-- ==== Sys2Proof/Tests/Slice0.lean ====
section
/-! SUPPORT. Witnesses: states and operands that meet the hypotheses of each obligation that has any, at boundary values where a clause
has a range; ill-formed commands, which the check refuses; and words of tile instructions written out from R121, R122 and R125. -/
namespace Sys2Proof.Tests
open Sys2Proof Sys2Proof.Machine
set_option exponentiation.threshold 2100
set_option maxRecDepth 40000
set_option Elab.async false

/-! ## States that the witnesses use -/

/-- A section of `len` bytes from (offset, bytes, value) entries. -/
def mkSec (len : Nat) (l : List (Nat × Nat × Nat)) : Blob := ⟨len, l.foldl (fun m x => m.writeLE x.1 x.2.1 x.2.2) Mem.empty⟩

/-- A state with this block and no command waiting. -/
def wOf (d : Dev) : State := ⟨[], d⟩

/-- Out of reset, with nothing committed. -/
def dUp : Dev := Dev.reset.upPw (fun p => { p with rails := true, pwrok := true, cold := false, kettle := true, initDone := true })

/-- The TILE_PROGRAMS entry of tile 3 of the witnesses: 100 words, barriers 1 and 2, send channels 1 and 2 to tile 3; tile 4 joins
barrier 2. -/
def progs (len barriers : Nat) : Blob :=
  mkSec 65536 [(384, 1, 1), (384 + 0x10, 4, len), (384 + 0x20, 8, barriers), (384 + 0x42, 2, 0x8003), (384 + 0x44, 2, 0x8803),
    (512, 1, 1), (512 + 0x20, 8, 4)]

/-- A committed image: partition 0 owns cluster 0, and tile 3 has a program. -/
def dImg : Dev :=
  (dUp.upImg (fun i => { i with
    secs := ⟨[(secPartitionMap, mkSec 1600 [(64, 4, 1), (68, 1, 1)]), (secClusterRoles, mkSec 32 [(0, 1, 1)]),
              (secTilePrograms, progs 100 6), (secTierBudgets, mkSec 4160 [(0, 4, 128), (4, 4, 128)])]⟩ })).fset Reg.GLB_IMAGE_INFO_COMMITTED 1

/-- The head of an instruction without a predicate. -/
def hTrue : Head := ⟨0, false⟩

/-- Tile 3 as it runs: registers for addresses, and a DMA descriptor in s8 to s15. -/
def xRun : Tile :=
  { Tile.reset with phase := .running, s := ⟨[(2, 16), (4, 2), (6, 64), (7, 32), (8, 1), (10, 4096), (12, 64), (16, 9)]⟩ }

/-- Tile 3 runs. -/
def wTile : State := wOf (dImg.setTile 3 xRun)
/-- Its call stack and loop records are full. -/
def wDeep : State := wOf (dImg.setTile 3 { xRun with calls := 5 :: List.replicate 7 6, loops := List.replicate 4 ⟨0, 90, 2, 8⟩ })
/-- At the end of a loop's body, with iterations left. -/
def wLoop : State := wOf (dImg.setTile 3 { xRun with pc := 3, loops := [⟨1, 4, 5, 0⟩] })
/-- At the end of a loop's last iteration. -/
def wLast : State := wOf (dImg.setTile 3 { xRun with pc := 3, loops := [⟨1, 4, 1, 0⟩] })
/-- At the last instruction of its program. -/
def wEnd : State := wOf (dImg.setTile 3 { xRun with pc := 99 })
/-- A matrix operation on accumulator tile 1 is not ready. -/
def wPend : State := wOf (dImg.setTile 3 { xRun with pend := ⟨[(1, ⟨[1], 0, true⟩)]⟩ })
/-- An INT8 matrix operation with K = 32. -/
def wMma : FmtM := ⟨1, 0, 5, 6, 0, 0, 9, 9, false, false, false, false, 2⟩
/-- DMA context 1 runs. -/
def wDma : State := wOf (dImg.setTile 3 { xRun with dma := ⟨[(1, ⟨true, false, xRun.regs512 8, .ok⟩)]⟩ })
/-- The partition allows variant operations, and messages and barrier arrivals are there. -/
def wMail : State :=
  wOf ((dImg.upImg (fun i => { i with wholeVariant := true })).setTile 3
    { xRun with s := ⟨[(2, 16), (10, 0x1000000000000000)]⟩, cred := ⟨[(2, 0)]⟩, mbox := ⟨[(2, [⟨.engine 9, 4, 77⟩])]⟩ } |>.upTl (fun t =>
    { t with noc := [⟨some (3, 2), none, .tile 4 0, 0, 0, 5⟩, ⟨some (3, 5), none, .tile 4 0, 0, 9, 6⟩] }))
/-- Tiles 0 to 6 in the states that end a run. -/
def wEnds : State :=
  wOf ((dImg.upTl (fun t => { t with tiles := ⟨[(0, { xRun with phase := .halting }), (1, { xRun with phase := .stopping }),
    (2, { xRun with wait := some (.bar 3) }), (3, { xRun with phase := .halted }), (4, { xRun with wait := some (.credit 3) }),
    (5, { xRun with wait := some (.dmaWait 3) }), (6, { xRun with phase := .stopped })]⟩ })).upImg (fun i => { i with startDue := true })
    |>.fset (Reg.CLU_STALL_LIMIT_LIMIT_US 0) 7)

/-- A committed image with a HOME region of partition 0 in LP5X and a POOL region in HBM3E. -/
def dMem : Dev :=
  (dImg.upImg (fun i => { i with
    secs := i.secs.set secTierBudgets (mkSec 2176 [(0, 4, 128), (4, 4, 128), (64, 4, 4), (68, 4, 4), (76, 1, 10), (77, 1, 10), (78, 1, 10), (79, 1, 1),
      (2112, 1, 1), (2114, 1, 1), (2120, 8, 0x20000000000), (2128, 8, 0x20000000),
      (2144, 1, 2), (2146, 1, 2), (2152, 8, 0x10000000000), (2160, 8, 0x1000000)]) })).fset Reg.MEM_BLK_ADDR_BLOCK 1048576

/-- A block entry: home, copy, STATE, AT_COPY and the rank of the copy. -/
def mkBlk (home copy state : Nat) (at_ : Bool) : BitVec 128 :=
  bvSet (bvSet (bvSet (bvSet (0 : BitVec 128) 107 21 home) 86 21 copy) 77 3 state) 76 1 (b2n at_)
****************************************
**Task to complete:** Above are the entries. Output exactly the lines beginning with the line that has "def wLoop : State" and ending with the line that has "some (.bar 3)".

**Exercise answer:**
def wLoop : State := wOf (dImg.setTile 3 { xRun with pc := 3, loops := [⟨1, 4, 5, 0⟩] })
/-- At the end of a loop's last iteration. -/
def wLast : State := wOf (dImg.setTile 3 { xRun with pc := 3, loops := [⟨1, 4, 1, 0⟩] })
/-- At the last instruction of its program. -/
def wEnd : State := wOf (dImg.setTile 3 { xRun with pc := 99 })
/-- A matrix operation on accumulator tile 1 is not ready. -/
def wPend : State := wOf (dImg.setTile 3 { xRun with pend := ⟨[(1, ⟨[1], 0, true⟩)]⟩ })
/-- An INT8 matrix operation with K = 32. -/
def wMma : FmtM := ⟨1, 0, 5, 6, 0, 0, 9, 9, false, false, false, false, 2⟩
/-- DMA context 1 runs. -/
def wDma : State := wOf (dImg.setTile 3 { xRun with dma := ⟨[(1, ⟨true, false, xRun.regs512 8, .ok⟩)]⟩ })
/-- The partition allows variant operations, and messages and barrier arrivals are there. -/
def wMail : State :=
  wOf ((dImg.upImg (fun i => { i with wholeVariant := true })).setTile 3
    { xRun with s := ⟨[(2, 16), (10, 0x1000000000000000)]⟩, cred := ⟨[(2, 0)]⟩, mbox := ⟨[(2, [⟨.engine 9, 4, 77⟩])]⟩ } |>.upTl (fun t =>
    { t with noc := [⟨some (3, 2), none, .tile 4 0, 0, 0, 5⟩, ⟨some (3, 5), none, .tile 4 0, 0, 9, 6⟩] }))
/-- Tiles 0 to 6 in the states that end a run. -/
def wEnds : State :=
  wOf ((dImg.upTl (fun t => { t with tiles := ⟨[(0, { xRun with phase := .halting }), (1, { xRun with phase := .stopping }),
    (2, { xRun with wait := some (.bar 3) }), (3, { xRun with phase := .halted }), (4, { xRun with wait := some (.credit 3) }),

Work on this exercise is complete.